On Wed, Aug 14, 2019 at 7:45 PM Michael Richardson <mcr+ietf@sandelman.ca>;
wrote:

>
> Phillip Hallam-Baker <phill@hallambaker.com>; wrote:
>     > The original starting point was the need for a 'better PGP
> fingerprint'. In
>     > particular, I wanted a digest representation that was:
>
>     > * Reasonably compact in both printed and voiced form.
>     > * Supported use of SHA2
>     > * Could be expressed at varying precision as the application needs
> demanded
>     > * Could be upgraded to make use of new algorithms if absolutely
> necessary
>     > * Could be input via a keyboard
>     > * Could be compared for equality
>     > * Could be used to create a fingerprint of any type of data (not
> just keys)
>     > * Support use in QR codes, DNS labels, etc.
>
> I think that this was a rather ambitious set of requirements :-)
>

Unless the requirements actually conflict, I would much rather make a
decision for a reason even if it is not a very strong one than flip a coin.

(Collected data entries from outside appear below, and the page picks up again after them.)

/-! ## Start and completion -/

/-- Unit whose uncorrectable error a start reports (R419): weight banks for an MMA, the accumulator for the drain path,
the engine queues for an MWLD. -/
def MKind.unit : MKind → Nat
  | .mma => 3
  | .mwld => 5
  | .mdrain => 4
  | .mzero => 4

/-- Change the matrix engine of a core. -/
def State.modMe (s : State) (c : Nat) (f : Matrix → Matrix) : State := s.modCore c fun k => { k with me := f k.me }

/-- What stops a started MWLD or MMA: its range, its format, a marked line (R194, R196, R420). -/
def matStop (s : State) (c : Nat) (j : Job) (o : MatOp) : Option (BitVec 16 × W64) :=
  let e := (s.core c).me
  let b := o.bankOf e
  match o.kind with
  | .mma =>
    let beyond := match o.scratch with
      | .work off => firstBeyond off (o.tile e).size j.workLen
      | .lane l _ off => (firstBeyond off (o.tile e).size (s.recvLane c j l).tileBytes).map fun x => l * 2 ^ 58 + x
    (match beyond with
     | some x => some (Config.SCRATCH_RANGE, BitVec.ofNat 64 x)
     | none => if b.fmt = o.fmt then none else some (Config.FORMAT_MISMATCH, BitVec.ofNat 64 (16 * o.fmt.toNat + b.fmt.toNat)))
  | _ => none

/-- The effect of a start (R192, R200): an MWLD fills its bank, an MMA updates the accumulator. -/
def matBegin (s : State) (c n : Nat) (j : Job) (o : MatOp) : State :=
  let t := o.tile (s.core c).me
  match matStop s c j o with
  | some x => haltAt s c x.1 o.pc x.2
  | none =>
    match (if o.reads then s.opndBad c j o.scratch t.size else none) with
    | some b => sramHalt s c o.pc 0 b
    | none =>
      let bytes := s.opndRead c j o.scratch t.size
      let o := { o with size := t.size, ends := s.arithCycle + o.occupancy t.size }
      let s := s.modMe c fun e => { e with running := e.running ++ [o] }
      match o.kind with
      | .mwld => s.modMe c fun e =>
        let b : Bank := { fmt := o.fmt, arr := BitVec.ofNat 2 o.mod.toNat, sparse := t.sparse, bytes := bytes }
        if bitAt o.mod.toNat 2 then { e with bank1 := b } else { e with bank0 := b }
      | .mma =>
        let e := (s.core c).me
        let s := pmJob (pmJob s (some n) 2 o.m) (some n) (o.fmt.toNat + if (o.bankOf e).sparse then 35 else 22) (o.macs e)
        s.modMe c fun e => e.mma o bytes
      | _ => s

/-- MATRIX_OP_START (R197, R198): the oldest queued operation starts once its path is free and its hazards are clear. -/
def matStart (s : State) (c : Nat) (err : SramErr) : State :=
  match s.engaged c, (s.core c).me.queue with
  | some (n, j), o :: r =>
    if (s.core c).me.running.any (o.waitsFor (s.core c).me s.arithCycle) then s
    else
      let s := s.modMe c fun e => { e with queue := r }
      match err with
      | .uncorrectable => sramHalt s c o.pc o.kind.unit 0
      | .corrected => matBegin (frCorrected s 4) c n j o
      | .none => matBegin s c n j o
  | _, _ => s

/-- Take the oldest running operation of a path out. -/
def takePath (p : MPath) : List MatOp → Option (MatOp × List MatOp)
  | [] => none
  | o :: r => if o.kind.path = p then some (o, r) else match takePath p r with
      | some x => some (x.1, o :: x.2)
      | none => none

/-- The effect of a completion: an MDRAIN writes its tile, an MZERO zeroes its rows. -/
def matEnd (s : State) (c : Nat) (j : Job) (o : MatOp) : State := match o.kind with
  | .mdrain =>
    let e := (s.core c).me
    let d := e.drain o
    let t := o.tile e
    let s := opndWrite s c j o.scratch d.1
    let s := if d.2.1.isEmpty then s else opndWrite s c j (o.scratch.plus t.scaleOff) d.2.1
    s.modMe c fun e => { e.clearRead o with overflow := e.overflow || d.2.2 }
  | .mzero => s.modMe c fun e => e.zeroRows o.rows
  | _ => s

/-- MATRIX_OP_COMPLETE (R200). -/
def matComplete (s : State) (c : Nat) (p : MPath) : State :=
  match s.engaged c, takePath p (s.core c).me.running with
  | some (_, j), some (o, r) =>
    sendSignal (matEnd (s.modMe c fun e => { e with running := r }) c j o) c o.pc false o.sig
  | _, _ => s

/-! ## Issue -/

/-- The scratch operand of a matrix instruction: IMM + A. -/
def State.matOpnd (s : State) (c : Nat) (j : Job) (i : Ins) (len : Nat) : Except OpndErr SOp :=
  s.scratchOpnd c j (i.imm + ((s.core c).reg i.a).setWidth 32) len

/-- An operation of an instruction. -/
def matOp (k : Core) (i : Ins) (kind : MKind) (o : SOp) (sig : Sig) : MatOp :=
  { kind := kind, fmt := BitVec.ofNat 4 i.fmt, mod := BitVec.ofNat 16 i.mod, scratch := o,
    row := (k.reg i.c).toNat % 512, m := i.x, size := 0, ends := 0, pc := k.pc - 16, sig := sig }
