/-! ## The commands -/

/-- LOAD. -/
def execStreamLoad (core : BitVec 4) (s : State) : Host.Outcome State Fault Refusal := .next (objRow s core.toNat 0xC0 .load)

/-- STORE. -/
def execStore (core : BitVec 4) (s : State) : Host.Outcome State Fault Refusal := .next (objRow s core.toNat 0xC1 .store)

/-- MCAST. -/
def execMcast (core : BitVec 4) (s : State) : Host.Outcome State Fault Refusal := .next (objRow s core.toNat 0xC3 .mcast)

/-- SEND. -/
def execSend (core : BitVec 4) (s : State) : Host.Outcome State Fault Refusal :=
  let c := core.toNat
  .next (coreRow s c 0xC2 (fun _ => streamLegal)
    (fun s j i =>
      let p := if s.sendLegal c j i then Plan.plain.withOpnd (s.scratchOpnd c j i.imm (s.maskTile c j i))
        else { Plan.plain with legal := false }
      { p with room := s.threadRoom c i.thread })
    fun s _ j i sig => match s.scratchOpnd c j i.imm (s.maskTile c j i) with
      | .ok o => enqueueOp s c i.thread (streamOp (s.core c) .send 0#32 0 (s.maskTile c j i) o (s.maskLanes c i) 0 sig)
      | .error _ => s)

/-- RELEASE executes at once, on no thread. -/
def execRelease (core : BitVec 4) (s : State) : Host.Outcome State Fault Refusal :=
  let c := core.toNat
  .next (coreRow s c 0xC4 (fun _ => streamLegal)
    (fun s j i => { Plan.plain with legal := decide (i.x < s.recvCount j), under := s.releaseEmpty c j i })
    fun s _ j i sig => doneAt ((s.core c).pc - 16) sig (release s c j i.x) c)

/-- FENCE. -/
def execFence (core : BitVec 4) (s : State) : Host.Outcome State Fault Refusal :=
  let c := core.toNat
  .next (coreRow s c 0xC5 (fun _ => streamLegal)
    (fun s _ i => { Plan.plain with room := s.threadRoom c i.thread })
    fun s _ _ i sig => enqueueOp s c i.thread (streamOp (s.core c) .fence 0#32 0 0 (.work 0) [] 0 sig))

/-- STREAM_OP_START. `a.err` is what the protection of scratch finds as a SEND or STORE reads (R419 unit 0). -/
def execStreamOpStart (a : CoreErr) (thread : BitVec 6) (s : State) : Host.Outcome State Fault Refusal :=
  .next (streamStart s a.core.toNat thread.toNat a.err)

def execStreamOpComplete (core : BitVec 4) (thread : BitVec 6) (s : State) : Host.Outcome State Fault Refusal :=
  .next (streamComplete s core.toNat thread.toNat)

/-- TILE_ARRIVAL. `a.err` is what the protection of the lane record finds (R419 unit 6). -/
def execTileArrival (a : CoreErr) (lane : BitVec 6) (s : State) : Host.Outcome State Fault Refusal :=
  .next (if s.obs.halted then s else tileArrives s a.core.toNat lane.toNat a.err)

/-- CREDIT_RETURN. `a.err` is what the protection of the lane record finds. -/
def execCreditReturn (a : CoreErr) (lane : BitVec 6) (s : State) : Host.Outcome State Fault Refusal :=
  .next (if s.obs.halted then s else creditArrives s a.core.toNat lane.toNat a.err)

def execCounterUpdate (home : BitVec 4) (err : SramErr) (s : State) : Host.Outcome State Fault Refusal :=
  .next (killWaiters (counterStep s home.toNat err))

def execWatchPush (core : BitVec 4) (s : State) : Host.Outcome State Fault Refusal :=
  .next (if s.obs.halted then s else watchPush s core.toNat)

end Sys2Proof.Machine
end

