/-- Rules of a descriptor (R351). -/
def descriptorOk (s : State) (a : Nat) (p : Pools) : Bool :=
  let n := s.readLE (a + 0x18) 1
  decide (p.ctxCount ≤ 2048) && decide (p.ctxFirst + p.ctxCount ≤ 2048) && decide (p.queueCount ≤ 8192) &&
    decide (p.queueFirst + p.queueCount ≤ 8192) && decide (1 ≤ p.objFirst) && decide (p.objFirst + p.objCount ≤ 262144) &&
    decide (p.keyFirst + p.keyCount ≤ 512) && decide (1 ≤ p.waitQuota) && decide (p.waitQuota ≤ 16384) &&
    decide (1 ≤ n) && decide (n ≤ 8) && zeroRange s (a + 0x19) 7 && zeroRange s (a + 0x20 + 16 * n) (16 * (8 - n)) &&
    p.mem.all fun m => m.1 % 65536 == 0 && m.2 % 65536 == 0 && decide (65536 ≤ m.2) && decide (m.1 + m.2 ≤ 2 ^ 48)

/-- Ranges of a list are apart from one another. -/
def apart : List (Nat × Nat) → Bool
  | [] => true
  | m :: r => (r.all fun x => !overlaps m.1 m.2 x.1 x.2) && apart r

/-- Two pools of IDs share one. -/
def idsMeet (a la b lb : Nat) : Bool := la != 0 && lb != 0 && overlaps a la b lb

/-- The MEM ranges of a descriptor are free to grant (R352, R375). -/
def State.memFree (s : State) (n : Nat) (p : Pools) : Bool :=
  apart p.mem && p.mem.all fun m =>
    !s.memTaken (some n) m.1 m.2 && !(s.kp.objEnable && overlaps m.1 m.2 s.kp.objBase.toNat 8388608)

/-- The pools of a descriptor are free to grant (R352, R375). -/
def State.poolsFree (s : State) (n : Nat) (p : Pools) : Bool :=
  (s.takenPools (some n)).all (fun x => !idsMeet p.objFirst p.objCount x.objFirst x.objCount) &&
    s.insts.all fun i => i.1 == n || i.2.state == .free ||
      (!idsMeet p.ctxFirst p.ctxCount i.2.pools.ctxFirst i.2.pools.ctxCount &&
       !idsMeet p.queueFirst p.queueCount i.2.pools.queueFirst i.2.pools.queueCount &&
       !idsMeet p.keyFirst p.keyCount i.2.pools.keyFirst i.2.pools.keyCount)

/-- An instance that INST_CREATE may name (R352): a FREE one, or instance 0 while it holds no context. -/
def State.creatable (s : State) (i : Nat) : Bool := (s.inst i).state == .free || (i == 0 && (s.instCtxs 0).isEmpty)

/-- INST_CREATE (R352): its descriptor is checked before the state of the instance and the overlaps (R357). A descriptor that lies
past the end of device memory is not read for an instance that is not FREE. -/
def mbInstCreate (s : State) (n : Nat) (p : Page) : State :=
  let i := p.field 1 5 0
  let a := p.word 2
  let free := s.creatable i
  let d := readPools s a
  if 2 ^ 48 < a + 160 then mbDone s n Config.HANDLE_RIGHTS []
  else if s.poisoned a 160 then mbDone s n Config.MEM_POISON []
  else if !descriptorOk s a d then mbDone s n Config.PACKET_MALFORMED []
  else if !free || !s.memFree i d || !s.poolsFree i d then mbDone s n Config.HANDLE_RIGHTS []
  else mbDone (s.modInst i fun x => { x with state := .enabled, pools := d, weights := [] }) n Config.NONE []
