-- ==== Sys2Proof/Machine/Links.lean ====
section
/-! DEFINITION. Receiving on a Towpath link (R502 to R504): CRC, sequence numbers, acknowledgement, credits, and the AUTH
check of twin frames (R434, R503, R506). -/

namespace Sys2Proof.Machine

/-- A link layer that receives: powered, out of reset, with PHY lock, in INIT or UP (R490, R505). -/
def State.receives (s : State) (n : Nat) : Bool :=
  s.boot.power == .on && !s.boot.blkAsserted && !s.boot.porAsserted && (s.link n).phyLock &&
    ((s.link n).state == .init || (s.link n).state == .up)

/-- A frame dropped under R503, R504 or R434 is counted (R515; log entry 41). -/
def linkDrop (s : State) (n : Nat) : State := s.modLink n fun l => { l with dropped := satInc l.dropped }

/-- Frames up to the one that ACK names are acknowledged (R502). -/
def ackFrames (ack : BitVec 16) : List (BitVec 16 × LinkMsg) → List (BitVec 16 × LinkMsg)
  | [] => []
  | x :: r => if x.1 = ack then r else ackFrames ack r

/-- ACK and CREDITS of a valid frame: what ACK names leaves the replay store, CREDITS return, and waiting messages may go
(R502, R504). -/
def Link.credit (l : Link) (h : FrameHdr) : Link :=
  let left := if l.unacked.any (fun x => x.1 == h.ack) then ackFrames h.ack l.unacked else l.unacked
  let moved := (l.unacked.any fun x => x.1 == l.nakSeq) && !left.any fun x => x.1 == l.nakSeq
  Link.pump (l.waiting.length + 1) { l with
    unacked := left, credits := l.credits + h.credits.toNat, nakCount := if moved then 0 else l.nakCount }

/-- What a link layer makes of a frame. -/
inductive Rx where
  /-- it is dropped, or no link layer receives -/
  | gone (s : State)
  /-- it is accepted -/
  | taken (s : State)
  deriving DecidableEq, Repr

/-- A frame with an invalid CRC: counted, and answered with a NAK on a link that is UP (R504). -/
def badCrc (s : State) (n : Nat) (sequenced : Bool) : State :=
  let s := s.modLink n fun l => { l with crcErrors := satInc l.crcErrors }
  if sequenced && (s.link n).state == .up then linkSend s n (.nak (s.link n).rxSeq) else s

/-- A control frame. -/
def rxControl (s : State) (h : FrameHdr) (expected : Link → Bool) : Rx :=
  let n := h.link.toNat
  if !s.receives n then .gone s
  else if !h.crcOk then .gone (badCrc s n false)
  else if !expected (s.link n) then .gone (linkDrop s n)
  else .taken (if (s.link n).state = .up then s.modLink n fun l => l.credit h else s)

/-- A sequenced message of `frames` frames, whose first frame carries `h`: accepted only in its turn (R504). -/
def rxSequenced (s : State) (h : FrameHdr) (frames : Nat) : Rx :=
  let n := h.link.toNat
  if !s.receives n then .gone s
  else if !h.crcOk then .gone (badCrc s n true)
  else if (s.link n).state ≠ .up then .gone (linkDrop s n)
  else
    let s := s.modLink n fun l => l.credit h
    if h.seq = (s.link n).rxSeq then
      .taken (s.modLink n fun l => { l with rxSeq := l.rxSeq + BitVec.ofNat 16 frames, freed := l.freed + frames })
    else .gone (linkSend (linkDrop s n) n (.nak (s.link n).rxSeq))

/-- The AUTH check of an accepted frame of TYPE 0x12 and above: on TW, once the session is authenticated, it needs a tag
that verifies and a counter above the last; on a peer link it carries none. `open'` says that the TYPE may come before
authentication. A frame that fails the session's check raises TWIN_AUTH_FAIL (R434, R503, R506). -/
def rxAuth (s : State) (h : FrameHdr) (open' : Bool) : Rx :=
  if h.link ≠ 0#3 then (if h.auth then .gone (linkDrop s h.link.toNat) else .taken s)
  else if s.tw.authed then
    if h.auth && h.tagOk && decide (s.tw.rxCtr.toNat < h.ctr.toNat) then .taken { s with tw := { s.tw with rxCtr := h.ctr } }
    else .gone (tamperRaise (linkDrop s 0) 4)
  else if open' && !h.auth then .taken s
  else .gone (linkDrop s 0)

/-- A flight message: sequenced, on every link. -/
def rxFlight (s : State) (h : FrameHdr) : Rx := match rxSequenced s h 1 with
  | .gone s => .gone s
  | .taken s => rxAuth s h true

/-- A message of the twin: on TW alone. -/
def rxTwin (s : State) (h : FrameHdr) (frames : Nat) : Rx := match rxSequenced s h frames with
  | .gone s => .gone s
  | .taken s => if h.link = 0#3 then .taken s else .gone (linkDrop s h.link.toNat)

/-- A message of the authenticated twin session. -/
def rxSession (s : State) (h : FrameHdr) : Rx := match rxTwin s h 1 with
  | .gone s => .gone s
  | .taken s => rxAuth s h false

end Sys2Proof.Machine
end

I don't have strong feelings on whether we should group the characters in
blocks of 4, 5 or 3/5 or whatever.




>     > The choice of Base32 comes from the observation that fingerprints are
>     > frequently read out aloud and having to distinguish case makes the
> process
>     > tedious and error prone. So it cant be Base64 but Base32 gives us
> five bits
>     > per char instead of four.
>
> I agree with your use.
> I wonder if we can train people not to need to mention the case as they
> compare.  I should look again if you specify upper-case only.
>

I am aiming for case insensitive because case is lost in a lot of contexts.
The QR code spec specifies upper case (I think) but the tools almost
invariably convert to lower.



>     > The Type Identifiers for SHA-2 and SHA-3 are chosen so as to cause
> the
>     > first letter of a SHA-2 digest to always be an M (for Merkle-Damgard
> and to
>     > remind us of the Rivest/MD5 legacy) and tthe first letter of a SHA-3
> digest
>     > will always be a K for Keccak.
>
> This was very cute.
>

The design constraint was that the fingerprints must not start with a hex
digit so that UDF and PGP fingerprints remain distinct.

>
>     > The two use cases that I am most tempted to add are representations
> for
>     > public and private key literals.
>
>     > PRO: One spec fits all.
>     > CON: Even 25519 keys are long do we read them out over the phone?
> Perhaps
>     > we should consider Base64?
>
> No, but being able to scan QR codes with public keys is important.
> DPP needs/uses this already.
>

If you want QR codes of the public keys, that would probably mean we should
go for Base32. I would have to actually try it out but I think it turns out
that Base32  maps onto the supported QR code encodings more efficiently
than Base64.

I don't think that reading base64 over the phone will ever be a thing.
> Validating (visually) that a QR scan worked right will be a thing.
> I prefer to keep it all in base32.
>

That is certainly my preference. I will add it into the draft once I have
the sync bug I am chasing sorted. Given the existing code, I think I can
probably hammer it out in a few hours because the code I use to take
fingerprints of public keys is already using the PKIX keyinfo format.

Lets break this out into a separate thread. Can you suggest the data flow?
I am assuming here that this is so I can make a secure connection to a
device over WiFi without Internet connectivity so the connection mechanism
described in the doc isn't exactly going to work :).